Multistatic Cooperative Sensing Assisted Secure Transmission via IRS

• Published in: IEEE transactions on wireless communications Vol. 24; no. 7; pp. 5752 - 5764
• Main Authors: Yu, Xianglin, Xu, Jinlei, Qin, Xiaoqi, Tang, Jie, Zhao, Nan, Niyato, Dusit
• Format: Journal Article
• Language: English
• Published: New York IEEE 01.07.2025; The Institute of Electrical and Electronics Engineers, Inc. (IEEE)

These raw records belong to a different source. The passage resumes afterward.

-- ==== Sys2Proof/Machine/Flags.lean ====
section
/-! DEFINITION. `STATUS`: the code of every error, outcome and detail, the word the host reads, and the three
ways a command ends (spec/10_state.md R29, R31 to R33; spec/60_exceptions.md R250). The block has no
arithmetic flags (R29). -/

namespace Sys2Proof.Machine

/-- `STATUS.ERR` codes (60_exceptions.md R250). -/
def ErrorCode.code : ErrorCode → BitVec 4
  | .none => 0
  | .invalidEmpty => 1
  | .invalidSymbol => 2
  | .invalidByte => 3
  | .rowLengthMismatch => 4
  | .tooShort => 5
  | .divisorTooLong => 6
  | .tooFewTokens => 7
  | .lengthMismatch => 8
  | .illegalCommand => 9
  | .bufferRange => 10
  | .divisorTooShort => 11

/-- `STATUS.OUTCOME` codes (10_state.md R32). -/
def OutcomeCode.code : OutcomeCode → BitVec 4
  | .none => 0
  | .generated => 1
  | .clean => 2
  | .detected => 3
  | .corrected => 4
  | .uncorrectable => 5

/-- `STATUS.DETAIL` codes (10_state.md R33). -/
def DetailCode.code : DetailCode → BitVec 4
  | .none => 0
  | .syndromeOutOfRange => 1
  | .multiBit => 2
  | .mismatchPattern => 3

/-- The word a read of `STATUS` returns: `DONE` [0], 0 [3:1], `ERR` [7:4], `OUTCOME` [11:8], `DETAIL` [15:12],
0 [31:16] (10_state.md R31). -/
def statusWord (st : Status) : Word :=
  0#16 ++ st.detail.code ++ st.outcome.code ++ st.err.code ++ 0#3 ++ BitVec.ofBool st.done

/-- A command that ended without error and without a detail (10_state.md R31, R32). -/
def Status.ok (st : Status) (o : OutcomeCode) : Status := { st with outcome := o }

/-- A command that ended UNCORRECTABLE with its sub-reason (10_state.md R33). -/
def Status.uncorrectable (st : Status) (d : DetailCode) : Status :=
  { st with outcome := .uncorrectable, detail := d }

/-- The verdict of a checker: CLEAN or DETECTED (10_state.md R32). -/
def verdict (ok : Bool) : OutcomeCode := if ok then .clean else .detected

end Sys2Proof.Machine
end

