-- ==== Sys2Proof/Machine/Checksum.lean ====
section
/-! DEFINITION. The unit `checksum_accum`: CSUM.GEN and CSUM.VER (spec/44_checksum.md). -/

namespace Sys2Proof.Machine

/-- A checksum step record (10_state.md R38): `KIND = 1`, the byte, the unreduced running total. -/
def csumRecord (b t : Nat) : TraceRecord :=
  { flags := 1, vlo := BitVec.ofNat 32 b, vhi := 0, tot := BitVec.ofNat 32 t }

/-- `accumulate` from the total `t` on: the final total and the records, exact (R193). -/
def accumulate (t : Nat) : List Nat → Nat × List TraceRecord
  | [] => (t, [])
  | b :: bs =>
    let rest := accumulate (t + b) bs
    (rest.1, csumRecord b (t + b) :: rest.2)

/-- The loop of `fold`, at most `fuel` passes (R194). -/
def foldFrom : Nat → Nat → Nat
  | 0, t => t
  | fuel + 1, t => if t > 0xFF then foldFrom fuel ((t &&& 0xFF) + (t >>> 8)) else t

/-- `fold(t)`: each pass strictly lowers a `t` above 0xFF, so `t` passes are enough (R194). -/
def fold (t : Nat) : Nat := foldFrom t t

/-- `reduce(t, v)` (R194). -/
def reduce (t : Nat) : ChecksumVariant → Nat
  | .mod256 => t % 256
  | .ones => fold t

/-- The checksum byte of a reduced sum (R196). -/
def checksumOf (f : Nat) : ChecksumVariant → Nat
  | .mod256 => (256 - f) % 256
  | .ones => 255 - f

/-- `expected(Bd, v)`: the checksum byte R196 computes for the byte list `Bd` (R197). -/
def expectedChecksum (Bd : List Nat) (v : ChecksumVariant) : Nat :=
  checksumOf (reduce (accumulate 0 Bd).1 v) v

/-- The reduced sum that CSUM.VER accepts (R197). -/
def acceptedSum : ChecksumVariant → Nat
  | .mod256 => 0
  | .ones => 0xFF

/-- `hexsym(d)` (R196). -/
def hexsym (d : Nat) : Symbol := if d ≤ 9 then BitVec.ofNat 8 (0x30 + d) else BitVec.ofNat 8 (0x37 + d)

/-- `hex2(c)` (R196). -/
def hex2 (c : Nat) : List Symbol := [hexsym (c >>> 4), hexsym (c &&& 0xF)]

/-- CSUM.GEN (R196). -/
def csumGenRule (v : ChecksumVariant) : Rule := fun op r =>
  match checkBytes 1 (operand op) with
  | .error e => .error e
  | .ok Bv =>
    let acc := accumulate 0 Bv
    let f := reduce acc.1 v
    let c := checksumOf f v
    let r := emit (hex2 c) (traceAll r acc.2)
    .ok { r with
      sum := BitVec.ofNat 32 acc.1
      fsum := BitVec.ofNat 8 f
      csum := BitVec.ofNat 8 c
      status := r.status.ok .generated }

/-- CSUM.VER (R197). -/
def csumVerRule (v : ChecksumVariant) : Rule := fun op r =>
  match checkBytes 2 (operand op) with
  | .error e => .error e
  | .ok Bv =>
    let acc := accumulate 0 Bv
    let f := reduce acc.1 v
    let valid := f == acceptedSum v
    let r := emit [] (traceAll r acc.2)
    .ok { r with
      sum := BitVec.ofNat 32 acc.1
      fsum := BitVec.ofNat 8 f
      csum := if valid then 0 else BitVec.ofNat 8 (expectedChecksum Bv.dropLast v)
      status := r.status.ok (verdict valid) }

/-- CSUM.GEN. -/
def execCsumGen (v : ChecksumVariant) (s : State) : Host.Outcome State Fault Refusal :=
  runCommand false (csumGenRule v) s

/-- CSUM.VER. -/
def execCsumVer (v : ChecksumVariant) (s : State) : Host.Outcome State Fault Refusal :=
  runCommand false (csumVerRule v) s

end Sys2Proof.Machine
end

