-- ==== Sys2Proof/Machine/TwoDParity.lean ====
section
/-! DEFINITION. The unit `twod_parity_checker`: P2D.GEN and P2D.VER (spec/45_twod_parity.md). Rows and columns
are numbered from 0 (R223). -/

namespace Sys2Proof.Machine

/-- A row with its parity bit appended, even convention (R224). -/
def augmentRow (row : List Bool) : List Bool := row ++ [par row]

/-- The parity of every column `0 .. n-1` of a matrix. -/
def columnParities (M : List (List Bool)) (n : Nat) : List Bool := (List.range n).map (fun j => par (column M j))

/-- The generated matrix: row parities first, then the parity row over every column of the augmented matrix,
the parity column included (R224). -/
def augmentMatrix (M : List (List Bool)) : List (List Bool) :=
  let A := M.map augmentRow
  A ++ [columnParities A (ncolsOf M + 1)]

/-- `M` with cell (i, j) flipped (R225). -/
def flipCell (M : List (List Bool)) (i j : Nat) : List (List Bool) :=
  M.set i ((M.getD i []).set j (flipBit ((M.getD i []).getD j false)))

/-- `emit(grid(A))`, `NROWS`, `NCOLS` (R222). -/
def emitGrid (A : List (List Bool)) (r : ResultState) : ResultState :=
  { emit (grid A) r with nrows := BitVec.ofNat 16 A.length, ncols := BitVec.ofNat 16 (ncolsOf A) }

/-- P2D.GEN (R224). -/
def p2dGenRule : Rule := fun op r =>
  match checkMatrix (operand op) with
  | .error e => .error e
  | .ok M =>
    let r := emitGrid (augmentMatrix M) r
    .ok { r with status := r.status.ok .generated }

/-- P2D.VER (R225). -/
def p2dVerRule : Rule := fun op r =>
  match checkMatrix (operand op) with
  | .error e => .error e
  | .ok M =>
    let rs := M.map par
    let cs := columnParities M (ncolsOf M)
    let r := { r with
      rmis := r.rmis.writeSeq 0 (rs.map BitVec.ofBool)
      cmis := r.cmis.writeSeq 0 (cs.map BitVec.ofBool)
      rcnt := BitVec.ofNat 16 (ones rs)
      ccnt := BitVec.ofNat 16 (ones cs) }
    if ones rs = 0 ∧ ones cs = 0 then
      .ok (emitGrid M { r with status := r.status.ok .clean })
    else if ones rs = 1 ∧ ones cs = 1 then
      let i0 := rs.idxOf true
      let j0 := cs.idxOf true
      .ok (emitGrid (flipCell M i0 j0)
        { r with
          erow := BitVec.ofNat 16 i0
          ecol := BitVec.ofNat 16 j0
          status := r.status.ok .corrected })
    else
      .ok (emitGrid M { r with status := r.status.uncorrectable .mismatchPattern })

/-- P2D.GEN. -/
def execP2dGen (s : State) : Host.Outcome State Fault Refusal := runCommand false p2dGenRule s

/-- P2D.VER. -/
def execP2dVer (s : State) : Host.Outcome State Fault Refusal := runCommand false p2dVerRule s

end Sys2Proof.Machine
end

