/-- A parity bit written over a 0 enters its own check and no other. -/
theorem chk_set_parity {C : List Bool} {p : Nat} (hp : 2 ^ p ≤ C.length) (h0 : C.getD (2 ^ p - 1) false = false)
    (b : Bool) (q : Nat) : chk (C.set (2 ^ p - 1) b) q = xor (chk C q) (decide (p = q) && b) := by
  cases b with
  | false =>
    have hi : 2 ^ p - 1 < C.length := Nat.lt_of_lt_of_le (Nat.sub_one_lt (Nat.two_pow_pos p).ne') hp
    have hset : C.set (2 ^ p - 1) false = C := by
      rw [List.getD_eq_getElem _ _ hi] at h0
      simpa [h0] using List.set_getElem_self hi
    rw [hset, Bool.and_false, Bool.xor_false]
  | true =>
    have := chk_flipAt Nat.one_le_two_pow hp q
    rwa [flipAt, h0, Nat.testBit_two_pow, ← Bool.and_true (decide (p = q))] at this

/-- After `p` turns the first `p` checks are 0. -/
theorem chk_setParities {C : List Bool} {p q : Nat} (hp : ∀ i < p, 2 ^ i ≤ C.length)
    (h0 : ∀ i, C.getD (2 ^ i - 1) false = false) (hq : q < p) : chk (setParities C p) q = false := by
  induction p with
  | zero => exact absurd hq (Nat.not_lt_zero q)
  | succ p ih =>
    have hlen : 2 ^ p ≤ (setParities C p).length := by
      rw [setParities_length]
      exact hp p (Nat.lt_succ_self p)
    have hzero : (setParities C p).getD (2 ^ p - 1) false = false := (setParities_getD_of_le le_rfl).trans (h0 p)
    rw [setParities_succ, chk_set_parity hlen hzero]
    obtain hlt | rfl := Nat.lt_succ_iff_lt_or_eq.1 hq
    · rw [ih (fun i hi => hp i (Nat.lt_succ_of_lt hi)) hlt, decide_eq_false (by omega)]
      rfl
    · simp

/-- A check beyond the word covers nothing. -/
theorem covered_eq_nil {q pos : Nat} {C : List Bool} (h : pos + C.length ≤ 2 ^ q) : covered q pos C = [] := by
  induction C generalizing pos with
  | nil => rfl
  | cons b C ih =>
    rw [List.length_cons] at h
    rw [covered_cons, Nat.testBit_lt_two_pow (by omega), ih (by omega)]
    rfl

theorem chk_eq_false_of_lt {C : List Bool} {q : Nat} (h : C.length < 2 ^ q) : chk C q = false := by
  rw [chk, covered_eq_nil (by omega)]
  rfl

theorem syn_eq_zero {C : List Bool} (h : ∀ q, chk C q = false) (P : Nat) : syn C P = 0 := by
  simp [syn, h]

/-! ## The codeword (42_hamming.md R146) -/

theorem extract_hammingEncode (D : List Bool) : extract (hammingEncode D) = D := by
  rw [hammingEncode, extract_setParities]
  refine extractFrom_placeFrom ?_
  rw [count_isPowerOfTwo (fun q => two_pow_le_codeword) (codeword_lt_two_pow _)]

theorem chk_hammingEncode (D : List Bool) (q : Nat) : chk (hammingEncode D) q = false := by
  by_cases hq : q < pcEnc D.length
  · refine chk_setParities (fun i hi => ?_) (fun i => ?_) hq
    · rw [place, placeFrom_length]
      exact two_pow_le_codeword hi
    · refine placeFrom_getD_of_isPowerOfTwo ?_ _ _
      rw [Nat.sub_add_cancel Nat.one_le_two_pow, isPowerOfTwo_two_pow]
  · refine chk_eq_false_of_lt ?_
    rw [hammingEncode_length]
    exact (codeword_lt_two_pow _).trans_le (Nat.pow_le_pow_right (by decide) (Nat.le_of_not_lt hq))
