-- ==== Sys2Proof/Word.lean ====
section
/-! DEFINITION. The word types and their plainest arithmetic: bytes, 64-bit register words, bit fields of numbers. -/

namespace Sys2Proof

/-- A byte of memory. -/
abbrev Byte := BitVec 8

/-- A 64-bit register or entry word (R10). -/
abbrev Word := BitVec 64

/-- Bits [lo + len − 1 : lo] of a number. -/
def bitsOf (x lo len : Nat) : Nat := x / 2 ^ lo % 2 ^ len

end Sys2Proof
end

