-- ==== Sys2Proof/Syntax.lean ====
section
/-! DEFINITION. The commands the block takes: one constructor per row of the table. -/

namespace Sys2Proof
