-- ==== Sys2Proof/Machine/Regs.lean ====
section
/-! DEFINITION. The register map: where every register of the spec's tables lies, which bits each field takes, its
access code (Table 0.4) and its Reset value.  A register is named by its KEY: function × 2^26 + BAR0 offset, function 0
the PF and 1 to 128 the VFs (R138, R140); the BMC's task set, which lies in no BAR, has function 129 (R735).
The map is written from the register tables of spec/, chapter by chapter; a field not listed is reserved (RSV). -/

namespace Sys2Proof.Machine

/-- Table 0.4: what a read and a write of a field do. -/
inductive Access where
  | ro | rw | wo | w1c | w1s | rc
  deriving DecidableEq, Repr

/-- One field of a register: its lowest bit, its width, its access code, its Reset value, and the encodings that are
not reserved as closed ranges (empty: every encoding is allowed). -/
structure RegField where
  lo : Nat
  len : Nat
  acc : Access
  reset : Nat
  legal : List (Nat × Nat) := []
  deriving DecidableEq, Repr

/-- One row of the map: n1 × n2 registers at base + i × s1 + j × s2. -/
structure RegSpec where
  name : String
  base : Nat
  n1 : Nat
  s1 : Nat
  n2 : Nat
  s2 : Nat
  fields : List RegField
  deriving DecidableEq, Repr

/-- A field of one register, by the register's key. -/
structure Fld where
  key : Nat
  lo : Nat
  len : Nat
  deriving DecidableEq, Repr

/-- R205, R237: where berth b's descriptor of ring r lies. -/
def ringDesc (b r : Nat) : Nat := if b = 0 then 0x210000 + 64 * r else 0x100000 + 0x2000 * (b - 1) + 0x1000 + 64 * r

/-- R208, R140: where berth b's sequence page of ring r lies. -/
def ringPage (b r : Nat) : Nat := if b = 0 then 0x200000 + 1024 * r else b * 0x4000000 + 0x20000 + 1024 * r

/-- The key of a register of function f at a BAR0 offset. -/
def regKey (f off : Nat) : Nat := f * 0x4000000 + off

/-- R882. -/
def Reg.IDENT_PART : Nat := 0x0
def Fld.IDENT_PART_VENDOR : Fld := ⟨Reg.IDENT_PART, 0, 16⟩
def Fld.IDENT_PART_DEVICE : Fld := ⟨Reg.IDENT_PART, 16, 16⟩
def Fld.IDENT_PART_STEPPING : Fld := ⟨Reg.IDENT_PART, 32, 8⟩

/-- R882. -/
def Reg.IDENT_FW_ABI : Nat := 0x8
def Fld.IDENT_FW_ABI_MINOR : Fld := ⟨Reg.IDENT_FW_ABI, 0, 16⟩
def Fld.IDENT_FW_ABI_MAJOR : Fld := ⟨Reg.IDENT_FW_ABI, 16, 16⟩
def Fld.IDENT_FW_ABI_SVN : Fld := ⟨Reg.IDENT_FW_ABI, 32, 16⟩

/-- R882. -/
def Reg.IDENT_FW_VERSION : Nat := 0x10
def Fld.IDENT_FW_VERSION_VERSION : Fld := ⟨Reg.IDENT_FW_VERSION, 0, 64⟩

/-- R882. -/
def Reg.IDENT_DSN : Nat := 0x18
def Fld.IDENT_DSN_DSN : Fld := ⟨Reg.IDENT_DSN, 0, 64⟩

/-- R30. -/
def Reg.IDENT_NODE : Nat := 0x40
def Fld.IDENT_NODE_NODE_ID : Fld := ⟨Reg.IDENT_NODE, 0, 12⟩
def Fld.IDENT_NODE_NODE_VALID : Fld := ⟨Reg.IDENT_NODE, 16, 1⟩
def Fld.IDENT_NODE_NODE_LOCKED : Fld := ⟨Reg.IDENT_NODE, 17, 1⟩
def Fld.IDENT_NODE_NODE_REFUSED : Fld := ⟨Reg.IDENT_NODE, 18, 1⟩

/-- R33. -/
def Reg.IDENT_TRAY : Nat := 0x48
def Fld.IDENT_TRAY_AP_PRESENT : Fld := ⟨Reg.IDENT_TRAY, 0, 4⟩
def Fld.IDENT_TRAY_DP_PRESENT : Fld := ⟨Reg.IDENT_TRAY, 4, 8⟩
def Fld.IDENT_TRAY_ETH_UP : Fld := ⟨Reg.IDENT_TRAY, 12, 2⟩
def Fld.IDENT_TRAY_HELM_AUTONOMOUS : Fld := ⟨Reg.IDENT_TRAY, 14, 1⟩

• Subjects: Angle of arrival; Array signal processing; Beamforming; Communication system security; Eavesdropping; Integrated sensing and communication; intelligent reflecting surface; Location awareness; Multistatic cooperative sensing; Optimization; Performance enhancement; Quality of service; Reconfigurable intelligent surfaces; Security; sensing assisted communication; Sensors; Wireless communication; Wireless sensor networks
• ISSN: 1536-1276; 1558-2248
• DOI: 10.1109/TWC.2025.3549088

Benefiting from the performance enhancement brought by multistatic cooperative sensing, integrated sensing and communication (ISAC) can capture more environmental information to address the security risk of information leakage caused by the openness of wireless channels. In this paper, we study the multistatic cooperative sensing assisted secure transmission via intelligent reflecting surface (IRS). In particular, we propose a multistatic cooperative sensing scheme to obtain the angle of arrival and the localization of the eavesdropping target to achieve the beam alignment accurately. The goal is to maximize the sum secrecy rate by jointly optimizing the association variables of base station (BS) and users, the BS beamforming and the IRS phase shifts, subject to the requirement of target sensing. Due to the coupling of variables and non-convex objective function, the formulated problem is intractable to solve directly. As such, we decompose it into three subproblems and develop an alternative optimization algorithm to solve them iteratively. The association variables are first optimized by successive convex approximation. Then, the BS transmit beamforming can be derived via the semidefinite relaxation. Finally, we adopt an alternating direction method of multiplier for the IRS phase-shift design. Simulation results indicate the feasibility of the proposed scheme, and the multistatic cooperative sensing via IRS can enhance the sensing performance and guarantee the secure transmission.